- Clone the repo, navigate to final-project directory -
cd final-project
- Run
make deploy-dc
to deploy the various services with docker-compose - To view graphs, navigate to
localhost:5000
in browser - To generate various models, run
make generate-models
- To run prediction, run
make run-prediction
[More Details in end]
- Clone the repo, navigate to hadoop directory -
cd hadoop
- Run
make build-hadoop-customized-images
to build customized hadoop images - Run
docker-compose up -d
to bring up the hadoop components - After hadoop is up, run this -
make hadoop_solved
to run both event_counter and location_mapreducer tasks
- Clone the repo, navigate to kafka-server directory -
cd kafka-server
- Run
docker-compose up -d
to bring up the kafka components - After both kafka and app containers are up, you can try looking at the progress by running the commands given below
docker run -it --rm --network kafka_default bitnami/kafka:3.7 kafka-console-consumer.sh --bootstrap-server kafka:9092 --topic low --from-beginning --max-messages 10
- Clone the repo, navigate to spark-explore directory -
cd spark-explore
- Run
docker-compose up -d
to bring up the spark and kafka components - After both kafka and spark containers are up, you can first get the token URL generated in the output logs to connect to the jupyterlab server running in docker
- Run the file
spark_eda_kafka.ipynb
either via jupyter UI or from your own IDE - connect to the jupyter server first
- Clone the repo, navigate to spark-explore directory -
cd spark-explore
- Run
docker-compose up -d
to bring up the spark and kafka components - After both kafka and spark containers are up, you can first get the token URL generated in the output logs to connect to the jupyterlab server running in docker
- Run the file
spark_ml_model.ipynb
either via jupyter UI or from your own IDE - connect to the jupyter server first.
- Purpose: Detect anomalies in health event data using KMeans clustering implemented in PySpark.
- Data Input: CSV file containing 1 million health event records, loaded and processed with inferred schema.
- Features:
- Categorical: Event type and location are indexed and encoded.

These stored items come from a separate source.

/-- The end of a watch of a machine that is not in safe state: it goes where the finding leads. -/
theorem watchEnd_does :
    (∀ (m : Fin 2) (n : Nat) (s : State), s.fldStart m ≠ stWatch ∨ n < (s.fm m).startAt + s.watchLen m → Does (.watchEnd m n) s fun t => t = s) ∧
    (∀ (m : Fin 2) (n : Nat) (s : State), s.inRun = true → s.fldStart m = stWatch → (s.fm m).startAt + s.watchLen m ≤ n →
      s.allSafe m = false → s.watchFinding m ≠ stWait → s.watchFinding m ≠ stFailed → Does (.watchEnd m n) s fun t =>
        t.fldStart m = s.watchFinding m) := by
  refine ⟨?_, ?_⟩
  · intro m n s h
    refine ⟨_, exec_watchEnd.trans rfl, ?_⟩
    dsimp only
    rw [if_neg]
    rcases h with h | h
    · simp [h]
    · simp [show ¬ (s.fm m).startAt + s.watchLen m ≤ n by omega]
  · intro m n s h1 h2 h3 h4 h5 h6
    refine ⟨_, exec_watchEnd.trans rfl, ?_⟩
    dsimp only
    rw [if_pos (by rw [h1, h2, decide_eq_true h3]; rfl)]
    have hlt : s.watchFinding m < 16 := by
      unfold State.watchFinding
      dsimp only
      split
      · decide
      · split
        · unfold State.restState
          repeat' split
          all_goals decide
        · decide
    generalize s.watchFinding m = f at h5 h6 hlt
    unfold State.watchEnds
    rw [show (s.at n).allSafe m = false from h4, if_neg (by decide), if_neg h5]
    unfold State.goStart
    by_cases hc : f = stCatch
    · rw [if_pos hc]
      unfold State.enterCatch
      extract_lets x rev y src u v
      have hv : v.fldStart m = f := by
        refine (State.event_frame.fld (regNo_FLD_MCm_STAT m)).trans ?_
        refine (State.raiseHoFirst_frame.fld (regNo_FLD_MCm_STAT m)).trans ?_
        rw [hc]
        exact State.fldStart_setStart _ m _ (by decide)
      split
      · exact (State.event_frame.fld (regNo_FLD_MCm_STAT m)).trans hv
      · exact hv
    · rw [if_neg hc, if_neg h6]
      unfold State.enterAttempt
      exact State.fldStart_setStart _ m _ hlt

/-- WAIT lasts twice FSWATCH and leads to WATCH; CATCH lasts 8 ticks and leads to RUN. -/
theorem waitEnd_does :
    (∀ (m : Fin 2) (n : Nat) (s : State), s.inRun = true → s.fldStart m = stWait → (s.fm m).startAt + 2 * s.watchLen m ≤ n →
      Does (.waitEnd m n) s fun t => t.fldStart m = stWatch) ∧
    (∀ (m : Fin 2) (n : Nat) (s : State), s.fldStart m ≠ stWait ∨ n < (s.fm m).startAt + 2 * s.watchLen m → Does (.waitEnd m n) s fun t => t = s) := by
  refine ⟨?_, ?_⟩
  · intro m n s h1 h2 h3
    refine ⟨_, exec_waitEnd.trans rfl, ?_⟩
    dsimp only
    rw [if_pos (by rw [h1, h2, decide_eq_true h3]; rfl)]
    exact State.fldStart_setStart _ m _ (by decide)
  · intro m n s h
    refine ⟨_, exec_waitEnd.trans rfl, ?_⟩
    dsimp only
    rw [if_neg]
    rcases h with h | h
    · simp [h]
    · simp [show ¬ (s.fm m).startAt + 2 * s.watchLen m ≤ n by omega]

theorem catchEnd_does :
    (∀ (m : Fin 2) (s : State), s.fldStart m = stCatch → (s.fm m).startTick + 8 ≤ s.tick → Does (.catchEnd m) s fun t => t.fldStart m = stRun) ∧
    (∀ (m : Fin 2) (s : State), s.fldStart m ≠ stCatch ∨ s.tick < (s.fm m).startTick + 8 → Does (.catchEnd m) s fun t => t = s) := by
  refine ⟨?_, ?_⟩
  · intro m s h1 h2
    refine ⟨_, exec_catchEnd.trans rfl, ?_⟩
    dsimp only
    rw [if_pos ⟨h1, h2⟩]
    exact State.fldStart_setStart _ m _ (by decide)
  · intro m s h
    refine ⟨_, exec_catchEnd.trans rfl, ?_⟩
    dsimp only
    rw [if_neg (by rintro ⟨x, y⟩; rcases h with h | h; exact h x; omega)]

end Sys2Proof.Machine
end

- Numerical: Severity levels are converted from categorical ('low', 'medium', 'high') to numerical values.
- Feature Engineering:
- Data features are assembled into vectors and scaled.
- Modeling:
- KMeans clustering with hyperparameter tuning using cross-validation.
- Cluster number (
k
) and standard deviation scaling are the tuned parameters.
- Evaluation:
- Clustering performance is evaluated using the silhouette score.
- Classification metrics (Accuracy, F1 Score) are calculated post-hoc to assess anomaly detection.
- Results:
- Outputs include the model parameters and prediction results.

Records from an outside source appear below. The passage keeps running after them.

-- ==== Sys2Proof/Laws/EffectReset.lean ====
section
/-! SUPPORT. What resets, power states, the hold-up, the ledger and the link do. -/

set_option Elab.async false

namespace Sys2Proof.Machine

/-! ### A reset is asserted -/

theorem State.assertReset_free (s : State) (c : Nat) (h : s.pwr.held = none) : (s.assertReset c).pwr.held = some c ∧
    (s.assertReset c).pwr.heldAt = (s.assertReset c).now ∧ (s.assertReset c).hic.core0 = 0 := by
  unfold State.assertReset
  rw [h]
  exact ⟨rfl, rfl, rfl⟩

theorem State.assertReset_held (s : State) (c d : Nat) (h : s.pwr.held = some d) (hc : c ≠ rstPor) : s.assertReset c = s := by
  unfold State.assertReset
  rw [h]
  exact if_neg hc

theorem State.assertReset_por (s : State) : (s.assertReset rstPor).pwr.held = some rstPor := by
  unfold State.assertReset
  split
  · rfl
  · rfl

/-- The watchdog's reset comes once its delay has passed and the ledger has accepted the violation; else only the instant
passes. -/
theorem wdogReset_does :
    (∀ (n : Nat) (s : State), s.hic.wdogAt = none → Does (.wdogReset n) s fun t => t = s.at n) ∧
    (∀ (n d : Nat) (s : State), s.hic.wdogAt = some d → max s.now n < d ∨ s.led.sent ≠ [] → Does (.wdogReset n) s fun t => t = s.at n) ∧
    (∀ (n d : Nat) (s : State), s.hic.wdogAt = some d → d ≤ max s.now n → s.led.sent = [] → s.pwr.held = none →
      Does (.wdogReset n) s fun t => t.pwr.held = some rstWdog ∧ t.pwr.heldAt = t.now ∧ t.hic.core0 = 0) := by
  refine ⟨?_, ?_, ?_⟩
  · intro n s h
    refine ⟨_, exec_wdogReset.trans rfl, ?_⟩
    dsimp only
    rw [show (s.at n).hic.wdogAt = none from h]
  · intro n d s h h2
    refine ⟨_, exec_wdogReset.trans rfl, ?_⟩
    dsimp only
    rw [show (s.at n).hic.wdogAt = some d from h]
    refine if_neg ?_
    rintro ⟨a, b⟩
    rcases h2 with h2 | h2
    · exact Nat.lt_irrefl _ (Nat.lt_of_lt_of_le h2 a)
    · exact h2 (List.isEmpty_iff.mp b)
  · intro n d s h h2 h3 h4
    refine ⟨_, exec_wdogReset.trans rfl, ?_⟩
    dsimp only
    rw [show (s.at n).hic.wdogAt = some d from h]
    dsimp only
    rw [if_pos ⟨h2, List.isEmpty_iff.mpr h3⟩]
    exact (s.at n).assertReset_free _ h4

theorem powerOnReset_does : ∀ s : State, Does .powerOnReset s fun t => t.pwr.held = some rstPor :=
  fun s => ⟨_, exec_powerOnReset.trans rfl, s.assertReset_por⟩

theorem resetPin_does :
    (∀ (n : Nat) (s : State), s.pwr.held = none → Does (.resetPin n) s fun t => t.pwr.held = some rstPin ∧ t.pwr.heldAt = t.now ∧ t.hic.core0 = 0) ∧
    (∀ (n d : Nat) (s : State), s.pwr.held = some d → Does (.resetPin n) s fun t => t = s.at n) :=
  ⟨fun n s h => ⟨_, exec_resetPin.trans rfl, (s.at n).assertReset_free _ h⟩,
    fun n d s h => ⟨_, exec_resetPin.trans rfl, (s.at n).assertReset_held _ d h (by decide)⟩⟩

theorem swsysResetAssert_does :
    (∀ s : State, s.pwr.swsysAt = none → Does .swsysResetAssert s fun t => t = s) ∧
    (∀ (n : Nat) (s : State), s.pwr.swsysAt = some n → s.pwr.held = none → Does .swsysResetAssert s fun t =>
      t.pwr.held = some rstSwsys ∧ t.pwr.heldAt = t.now ∧ t.hic.core0 = 0) := by
  refine ⟨fun s h => ⟨_, exec_swsysResetAssert.trans rfl, ?_⟩, fun n s h h2 => ⟨_, exec_swsysResetAssert.trans rfl, ?_⟩⟩
  · rw [h]
  · rw [h]
    exact (s.at n).assertReset_free _ h2

/-- The reset of a life-cycle change waits for its entry to be durable. -/
theorem lcsReset_does :
    (∀ s : State, s.bst.lcsNext.all (fun n => !n.durable) = true → Does .lcsReset s fun t => t = s) ∧
    (∀ s : State, s.bst.lcsNext.any (·.durable) = true → s.pwr.held = none → Does .lcsReset s fun t =>
      t.pwr.held = some rstLcs ∧ t.pwr.heldAt = t.now ∧ t.hic.core0 = 0) := by
  refine ⟨fun s h => ⟨_, exec_lcsReset.trans rfl, ?_⟩, fun s h h2 => ⟨_, exec_lcsReset.trans rfl, ?_⟩⟩
  · cases hn : s.bst.lcsNext with
    | none => rfl
    | some n =>
      rw [hn] at h
      exact if_neg (by simpa using h)
  · cases hn : s.bst.lcsNext with
    | none => rw [hn] at h; cases h
    | some n =>
      rw [hn] at h
      dsimp only
      rw [if_pos (by simpa using h)]
      exact s.assertReset_free _ h2

/-- The commit's end asserts BOR where the supply was lost. -/
theorem commitEnd_does :
    (∀ s : State, s.led.lost = false → Does .commitEnd s fun t => t = s) ∧
    (∀ s : State, s.led.lost = true → s.pwr.held = none → Does .commitEnd s fun t =>
      t.pwr.held = some rstBor ∧ t.pwr.heldAt = t.now ∧ t.hic.core0 = 0) := by
  refine ⟨fun s h => ⟨_, exec_commitEnd.trans rfl, ?_⟩, fun s h h2 => ⟨_, exec_commitEnd.trans rfl, ?_⟩⟩
  · rw [h, if_neg (by decide)]
  · rw [h, if_pos rfl]
    exact s.assertReset_free _ h2

theorem swsubDone_does : ∀ s : State, Does .swsubDone s fun t => t.fld Reg.SYS_SWSUB Fld.SYS_SWSUB.GO = 0 ∧ t.mem = s.mem :=
  fun s => ⟨_, exec_swsubDone.trans rfl, s.fld_setFld Reg.SYS_SWSUB Fld.SYS_SWSUB.GO 0, rfl⟩

/-! ### Release, image -/

/-- No reset is held. -/
def State.Freed (s : State) : Prop := s.pwr.held = none

theorem State.setReg_freed {s : State} {a : Nat} {w : Word} (h : s.Freed) : (s.setReg a w).Freed := by
  unfold State.Freed State.setReg
  exact h

theorem State.setFld_freed {s : State} {a : Nat} {f : Bits} {v : Nat} (h : s.Freed) : (s.setFld a f v).Freed := by
  unfold State.setFld
  exact State.setReg_freed h

theorem State.keepFld_freed {old s : State} {a : Nat} {f : Bits} (h : s.Freed) : (State.keepFld old s a f).Freed := by
  unfold State.keepFld
  exact State.setFld_freed h

theorem State.setPllState_freed {s : State} {p v : Nat} (h : s.Freed) : (s.setPllState p v).Freed := by
  unfold State.setPllState
  exact State.setFld_freed h

theorem State.setSp_freed {s : State} {g v : Nat} (h : s.Freed) : (s.setSp g v).Freed := by
  unfold State.setSp
  exact State.setFld_freed h

theorem State.setSpare_freed {s : State} {g v : Nat} (h : s.Freed) : (s.setSpare g v).Freed := by
  unfold State.setSpare
  exact State.setFld_freed h

theorem State.setCanSpare_freed {s : State} {v : Nat} (h : s.Freed) : (s.setCanSpare v).Freed := by
  unfold State.setCanSpare
  exact State.setFld_freed h

theorem State.keepRegs_freed (old s : State) (as : List Nat) (h : s.Freed) : (State.keepRegs old s as).Freed := by
  unfold State.keepRegs
  refine State.foldl_keeps State.Freed _ ?_ _ _ h
  intro u a hu
  exact State.setReg_freed hu

theorem State.keepUnits_freed (old s : State) (h : s.Freed) : (State.keepUnits old s).Freed :=
  (congrArg Pwr.held (State.keepUnits_frame.pwr (by decide))).trans h

theorem State.pwr_freed {s t : State} (h : s.Freed) (e : t.pwr = s.pwr) : t.Freed := (congrArg Pwr.held e).trans h

/-- Every part but the queue and the power state. -/
def Foot.allButPwr : Nat := 0x3FFF7FFFFFFFFFFFFFFFFFFFFFFFFFFFFFFFFFFFFFFFFFFFFFFFFFFFFFFFFFFFFFFFFFFFFFFFFFFFFFFFFFFFFFFFFFFFFFFFFFFFFFFFFFFFF

theorem regNo_lt_regs (a : Nat) : regNo a < 407 := by
  unfold regNo
  have h1 := regPos_le (regsOfUnit (unitOf a)) (offsetOf a)
  by_cases h : unitOf a < 22
  · have : ∀ u : Fin 22, regStart u.val + (regsOfUnit u.val).length < 407 := by decide
    have : regStart (unitOf a) + (regsOfUnit (unitOf a)).length < 407 := this ⟨unitOf a, h⟩
    omega
  · have e1 : ∀ u, ¬ u < 22 → regStart u = 406 ∧ regsOfUnit u = [] := by
      intro u hu
      match u, hu with
      | n + 22, _ => exact ⟨rfl, rfl⟩
    obtain ⟨e1, e2⟩ := e1 _ h
    rw [e1, e2]
    exact (by decide : 406 + 0 < 407)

- Predictions and model are saved to specified paths.
- Usage:
- Model is used to classify new data points as anomalies based on learned cluster characteristics.
- Clone the repo, navigate to final-project directory -
cd final-project
- Run
make deploy-dc
to bring up the images for kafka, postgres, flask, spark in final-project - After all containers are up, you can try looking at the progress by running the commands given below
- The data fetched from Kafka is stored in Postgres (load_db container).
- Additionally, check out the webpage at
localhost:5000
. This page has realtime graph for streaming data from kafka, graphs for past outbreaks from data provided (https://langdon.fedorapeople.org/1m_health_events_dataset.csv) and realtime updated table of data incoming from spark.
- Initial Setup: This model, based on the implementation from "Project 2, Part 3," has undergone minor modifications for enhanced performance. It is executed as a Python script.
- Storage: Trained models are saved in
final-project/ml-model/saved-models
.
- Data Preparation: To run custom data on the trained model, store your CSV data in
final-project/ml-model/inputs
. - Execution: To run custom data on trained model, store the csv data in final-project/ml-model/inputs. navigate to final-project directory and run
make run-prediction
where user is prompted. This interaction will provide a command in terminal, copy that and run.
- Results Handling: Output predictions are stored in
final-project/ml-model/outputs
. It is recommended to delete these files after reviewing to avoid storage overflow and ensure data privacy.
- Initial Training: The model is initially trained using a dataset containing 1 million records, which is adequate for initial deployment. Post this, user can select data source (CSV or Kafka) and get predictions by running it through trained model.
- Re-training: For ongoing accuracy and relevance, the model supports retraining on custom datasets. This can be initiated as needed, depending on the evolution of the data it is applied to or specific user requirements.
- Performance Metrics: For performance metrics accuracy ( result: 93.7%) and F1-score(result: 96.7%) of model are considered.
- Procedure: To retrain, replace the dataset in
final-project/ml-model/inputs
with the new data and execute the training command as outlined in the setup instructions. - Risk Prediction Model: A complementary model using Random Forest and cross-validation is also available, which operates identically.